**DATASET RECORDS**
-- ==== Sys2Proof/Tests/Slice0.lean ====
section
/-! SUPPORT. Tests of the model: ill-formed terms that WellFormed refuses, values worked out from the spec, frames written out from the
spec's layouts, single steps on small states, and a witness for every statement that has hypotheses. Expected values come from
the spec's text and tables, or from hand calculation from them; the digest and the check value of the CRC are the public
standards' own. -/

namespace Sys2Proof.Tests

open Sys2Proof Sys2Proof.Machine

-- one theorem at a time: the memory the check allows is less than all of them take at once
set_option Elab.async false

/-! ### Helpers -/

/-- The state a command answers with; the state itself where it answers with none. -/
def after (i : Instr) (s : State) : State := match exec i s with | .next t => t | _ => s

/-- A blank part that takes requests. -/
def ready : State := { State.reset with link := { State.reset.link with power := .on } }

/-- A part that takes requests, at archive second 1,000,000,000: day 11,574, second 6,400 (TABLE 0-3). -/
def running : State := { ready with clock := { ready.clock with state := .running, counter := 1000000000, hwm := 999999999 } }

/-- The status of the last frame formed. -/
def lastStatus (s : State) : Option Status := s.link.tx.getLast?.map (·.status)

/-- An audit record of a sequence number. -/
def recAt (n : Nat) : Record := { seq := n, since := 0, second := 0, kind := .startUp, subject := [], chain := 0 }

/-- A list of `n` equal values. -/
def many {α : Type} (n : Nat) (v : α) : List α := List.replicate n v

theorem length_many {α : Type} (n : Nat) (v : α) : (many n v).length = n := List.length_replicate

/-- A part with no free audit slot. -/
def full (s : State) : State :=
  { s with audit := { s.audit with buffer := many 2048 (recAt 0), counter := 2048 } }

/-! ### WellFormed refuses -/

theorem test_wf_ref : (Instr.itemCommit 0 (.fields { ctx := 256, gen := 0 })).wf = false ∧
    (Instr.itemAbort 0 (.fields { ctx := 0, gen := 65536 })).wf = false := by decide

theorem test_wf_itemOpen :
    (Instr.itemOpen 0 (.fields { domain := 256, segCount := 1, sent := 0, tags := 0, event := none, parties := [] })).wf = false ∧
    (Instr.itemOpen 0 (.fields { domain := 0, segCount := 65536, sent := 0, tags := 0, event := none, parties := [] })).wf = false ∧
    (Instr.itemOpen 0 (.fields
      { domain := 0, segCount := 1, sent := 18446744073709551616, tags := 0, event := none, parties := [] })).wf = false ∧
    (Instr.itemOpen 0 (.fields
      { domain := 0, segCount := 1, sent := 0, tags := 0, event := none, parties := List.replicate 517 0 })).wf = false := by
  decide +kernel

theorem test_wf_segments :
    (Instr.segDeclare 0 (.fields { ref := ⟨256, 0⟩, slot := 0, digest := 0, length := 1 })).wf = false ∧
    (Instr.segDeclare 0 (.fields { ref := ⟨0, 0⟩, slot := 65536, digest := 0, length := 1 })).wf = false ∧
    (Instr.segDeclare 0 (.fields { ref := ⟨0, 0⟩, slot := 0, digest := 0, length := 4294967296 })).wf = false ∧
    (Instr.segData 0 (.fields { ref := ⟨0, 65536⟩, slot := 0, offset := 0, data := [] })).wf = false ∧
    (Instr.segData 0 (.fields { ref := ⟨0, 0⟩, slot := 65536, offset := 0, data := [] })).wf = false ∧
    (Instr.segData 0 (.fields { ref := ⟨0, 0⟩, slot := 0, offset := 4294967296, data := [] })).wf = false ∧
    (Instr.segData 0 (.fields { ref := ⟨0, 0⟩, slot := 0, offset := 0, data := List.replicate 4150 0 })).wf = false := by
  decide +kernel

theorem test_wf_reads :
    (Instr.itemRead 0 (.fields 16777216)).wf = false ∧
    (Instr.itemSegments 0 (.fields { item := 16777216, first := 0, count := 0 })).wf = false ∧
    (Instr.itemSegments 0 (.fields { item := 0, first := 65536, count := 0 })).wf = false ∧
    (Instr.itemSegments 0 (.fields { item := 0, first := 0, count := 4294967296 })).wf = false ∧
    (Instr.segRead 0 (.fields { item := 16777216, slot := 0, offset := 0, count := 0 })).wf = false ∧
    (Instr.segRead 0 (.fields { item := 0, slot := 65536, offset := 0, count := 0 })).wf = false ∧
    (Instr.segRead 0 (.fields { item := 0, slot := 0, offset := 4294967296, count := 0 })).wf = false ∧
    (Instr.segRead 0 (.fields { item := 0, slot := 0, offset := 0, count := 65536 })).wf = false ∧
    (Instr.segVerify 0 (.fields { item := 16777216, slot := 0 })).wf = false ∧
    (Instr.segVerify 0 (.fields { item := 0, slot := 65536 })).wf = false := by decide

theorem test_wf_clock :
    (Instr.clockSet 0 (.fields 18446744073709551616)).wf = false ∧
    (Instr.clockAdjust 0 (.fields 18446744073709551616)).wf = false := by decide

/-- A class definition of the tests: INGEST anchor, one year. -/
def oneYear : ClassDef := { anchor := .ingest, py := 1, pm := 0, pd := 0, fd := 0, permanent := false }

theorem test_wf_policy :
    (Instr.classSet 0 (.fields { cls := 256, defn := oneYear })).wf = false ∧
    (Instr.classSet 0 (.fields { cls := 0, defn := { oneYear with py := 256 } })).wf = false ∧
    (Instr.classSet 0 (.fields { cls := 0, defn := { oneYear with pm := 256 } })).wf = false ∧
    (Instr.classSet 0 (.fields { cls := 0, defn := { oneYear with pd := 65536 } })).wf = false ∧
    (Instr.classSet 0 (.fields { cls := 0, defn := { oneYear with fd := 65536 } })).wf = false ∧
    (Instr.classClear 0 (.fields 256)).wf = false ∧ (Instr.classRead 0 (.fields 256)).wf = false ∧
    (Instr.domainSet 0 (.fields ⟨256, true, 0, 0, 0, 0⟩)).wf = false ∧
    (Instr.domainSet 0 (.fields ⟨0, true, 256, 0, 0, 0⟩)).wf = false ∧
    (Instr.domainSet 0 (.fields ⟨0, true, 0, 256, 0, 0⟩)).wf = false ∧
    (Instr.domainSet 0 (.fields ⟨0, true, 0, 0, 65536, 0⟩)).wf = false ∧
    (Instr.domainSet 0 (.fields ⟨0, true, 0, 0, 0, 4294967296⟩)).wf = false ∧
    (Instr.domainRead 0 (.fields 256)).wf = false ∧ (Instr.policyRead 0 (.fields 65536)).wf = false ∧
    (Instr.policyWrite 0 (.fields { entry := 65536, content := .unused })).wf = false ∧
    (Instr.policyWrite 0 (.fields { entry := 0, content := .used (.tag 4294967296) true .ret })).wf = false ∧
    (Instr.policyWrite 0 (.fields { entry := 0, content := .used .always true (.goto 4294967296) })).wf = false := by decide

theorem test_wf_policyOperands :
    [PolicyTest.domain 4294967296, .tag 4294967296, .partiesAtLeast 4294967296, .segmentsAtLeast 4294967296,
      .sizeAtLeast 4294967296, .itemFlag 4294967296, .archiveFlag 4294967296].all (fun t => !t.wf) = true ∧
    [PolicyAction.cls 4294967296, .goto 4294967296, .call 4294967296].all (fun a => !a.wf) = true := by decide

theorem test_wf_index :
    (Instr.eventPost 0 (.fields { key := 0, day := 4294967296 })).wf = false ∧
    (Instr.eventRead 0 (.fields { key := 0, first := 4294967296, count := 0 })).wf = false ∧
    (Instr.eventRead 0 (.fields { key := 0, first := 0, count := 4294967296 })).wf = false := by decide

theorem test_wf_holds :
    (Instr.matterOpen 0 (.fields { matter := 256, body := ⟨0, none, false⟩ })).wf = false ∧
    (Instr.matterAmend 0 (.fields { matter := 0, body := ⟨0, some (4294967296, 0), false⟩ })).wf = false ∧
    (Instr.matterAmend 0 (.fields { matter := 0, body := ⟨0, some (0, 4294967296), false⟩ })).wf = false ∧
    (Instr.matterClose 0 (.fields 256)).wf = false ∧ (Instr.matterRead 0 (.fields 256)).wf = false ∧
    (Instr.custodianRead 0 (.fields 4294967296)).wf = false := by decide

theorem test_wf_dispo :
    (Instr.dispoList 0 (.fields { first := 4294967296, count := 0 })).wf = false ∧
    (Instr.dispoList 0 (.fields { first := 0, count := 4294967296 })).wf = false ∧
    (Instr.dispoRelease 0 (.fields { first := 16777216, n := 0 })).wf = false ∧
    (Instr.dispoRelease 0 (.fields { first := 0, n := 4294967296 })).wf = false := by decide

theorem test_wf_rest :
    (Instr.channelStatus 0 (.fields 256)).wf = false ∧ (Instr.channelProbe 0 (.fields 256)).wf = false ∧
    (Instr.auditRead 0 (.fields { first := 281474976710656, count := 0 })).wf = false ∧
    (Instr.auditRead 0 (.fields { first := 0, count := 4294967296 })).wf = false ∧
    (Instr.settingSet 0 (.fields { setting := 256, value := 0 })).wf = false ∧
    (Instr.settingSet 0 (.fields { setting := 0, value := 4294967296 })).wf = false ∧
    (Instr.settingGet 0 (.fields 256)).wf = false ∧ (Instr.unknownRequest 0 0x2C).wf = false ∧
    (Instr.contextTimeout 16).wf = false ∧ (Instr.readComplete 0 (some [0])).wf = false := by decide

/-! ### Values worked out from the spec -/

/-- The check value of the CRC-32 of R191, over the nine bytes "123456789". -/
theorem test_crc32 : crc32 [0x31, 0x32, 0x33, 0x34, 0x35, 0x36, 0x37, 0x38, 0x39] = 0xCBF43926 := by decide +kernel

/-- The SHA-256 value of "abc" (the public standard's example). -/
theorem test_sha256 : sha256 [0x61, 0x62, 0x63] =
    0xba7816bf8f01cfea414140de5dae2223b00361a396177a9cb410ff61f20015ad := by decide +kernel

/-- The first and the last of the constants of FIPS 180-4, and the first word of the initial value. -/
theorem test_shaConstants : shaK.head? = some 0x428a2f98 ∧ shaK.getLast? = some 0xc67178f2 ∧ shaInit.head? = some 0x6a09e667 := by
  decide +kernel

/-- The ends of the archive's days (section 0.5.2) and the dates of a leap day and of the century year (section 1.7). -/
theorem test_dates : dateOf 0 = (2000, 1, 1) ∧ dateOf 73048 = (2199, 12, 31) ∧ dateOf 59 = (2000, 2, 29) ∧
    dayNumber 2000 3 1 = 60 ∧ dateOf 11574 = (2031, 9, 9) ∧ dayNumber 2100 3 1 = dayNumber 2100 2 28 + 1 := by decide +kernel

/-- Month-end clamp: one month from 2031-01-31 is 2031-02-28 (R22). -/
theorem test_monthEnd : periodExpiry { oneYear with py := 0, pm := 1 } 0 (dayNumber 2031 1 31) = .day (dayNumber 2031 2 28) := by
  decide +kernel

/-- Each of the eight combinations of a flag, its set bit and its clear bit (R85). -/
theorem test_maskFlags : maskFlags 0b01010101 0b00110011 0b00001111 = 0b01110010 := by decide

/-- The bucket number of a content whose first 17 bits are all ones, in group 15: 131,071 + 61,485 modulo 131,072 (R52). -/
theorem test_bucket : bucketOf (BitVec.allOnes 256) 15 = 61484 := by decide +kernel

/-- The worked cases 1 to 3 of section 1.10 and rows 3 to 8 of TABLE 1-6. -/
theorem test_classExpiry :
    classExpiry { anchor := .sent, py := 1, pm := 1, pd := 10, fd := 400, permanent := false } 8801 8796 none = (.day 9201, false) ∧
    classExpiry oneYear 8825 0 none = (.day 9190, false) ∧
    classExpiry { anchor := .event, py := 0, pm := 0, pd := 30, fd := 60, permanent := false } 8801 0 (some (some 8700)) =
      (.day 8861, false) ∧
    classExpiry { anchor := .event, py := 0, pm := 0, pd := 90, fd := 0, permanent := false } 8801 0 none = (.day 8891, true) ∧
    (classExpiry { oneYear with py := 10 } (dayNumber 2190 6 30) 0 none).1 = .never ∧
    (classExpiry { oneYear with py := 0, pm := 2 } (dayNumber 2199 11 15) 0 none).1 = .never ∧
    (classExpiry { oneYear with py := 0, pd := 40 } 73018 0 none).1 = .never ∧
    (classExpiry { oneYear with py := 0, fd := 100 } 73000 0 none).1 = .never ∧
    (classExpiry { oneYear with py := 0, pd := 48 } 73000 0 none).1 = .day 73048 := by decide +kernel

/-! ### Frames written out byte by byte, with the CRC trailer computed outside the model -/

/-- TABLE 10-9. -/
theorem test_frame_itemOpen : receive
    [0x01, 0x21, 0x01, 0x00, 0x00, 0x2A, 0x03, 0x01, 0x00, 0x02, 0x00, 0x02, 0x00, 0x00, 0x00, 0x00, 0x3B, 0x9A, 0xCA,
    0x00, 0x80, 0x00, 0x00, 0x01, 0x11, 0x22, 0x33, 0x44, 0x55, 0x66, 0x77, 0x88, 0x00, 0x00, 0x00, 0x00, 0x00,
    0x00, 0x00, 0x05, 0xFF, 0x00, 0x00, 0x00, 0x00, 0x00, 0x00, 0x06, 0xCF, 0x6F, 0x6C, 0xA6] =
    .itemOpen 0x21 (.fields
      { domain := 3, segCount := 2, sent := 1000000000, tags := 0x80000001, event := some 0x1122334455667788
        parties := [5, 0xFF00000000000006] }) := by
  decide +kernel

/-- TABLE 10-10. -/
theorem test_frame_segData : receive
    [0x01, 0x22, 0x03, 0x00, 0x00, 0x0E, 0x04, 0x01, 0x02, 0x00, 0x07, 0x00, 0x00, 0x40, 0x00, 0x00, 0x03, 0x61, 0x62,
    0x63, 0x69, 0x71, 0x84, 0x06] =
    .segData 0x22 (.fields { ref := ⟨4, 0x0102⟩, slot := 7, offset := 16384, data := [0x61, 0x62, 0x63] }) := by
  decide +kernel

/-- R74, R75. -/
theorem test_frame_classSet : receive
    [0x01, 0x23, 0x0D, 0x00, 0x00, 0x09, 0x3F, 0x02, 0x96, 0x0B, 0x03, 0xE7, 0x0E, 0x42, 0x01, 0x82, 0xB8, 0x46, 0x49] =
    .classSet 0x23 (.fields
      { cls := 63, defn := { anchor := .event, py := 150, pm := 11, pd := 999, fd := 3650, permanent := true } }) := by
  decide +kernel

**WORK REQUIRED**
From the records above, pull out each line that has "digest".

**ANSWER TO THIS PROBLEM**
the spec's text and tables, or from hand calculation from them; the digest and the check value of the CRC are the public
    (Instr.segDeclare 0 (.fields { ref := ⟨256, 0⟩, slot := 0, digest := 0, length := 1 })).wf = false ∧
    (Instr.segDeclare 0 (.fields { ref := ⟨0, 0⟩, slot := 65536, digest := 0, length := 1 })).wf = false ∧
    (Instr.segDeclare 0 (.fields { ref := ⟨0, 0⟩, slot := 0, digest := 0, length := 4294967296 })).wf = false ∧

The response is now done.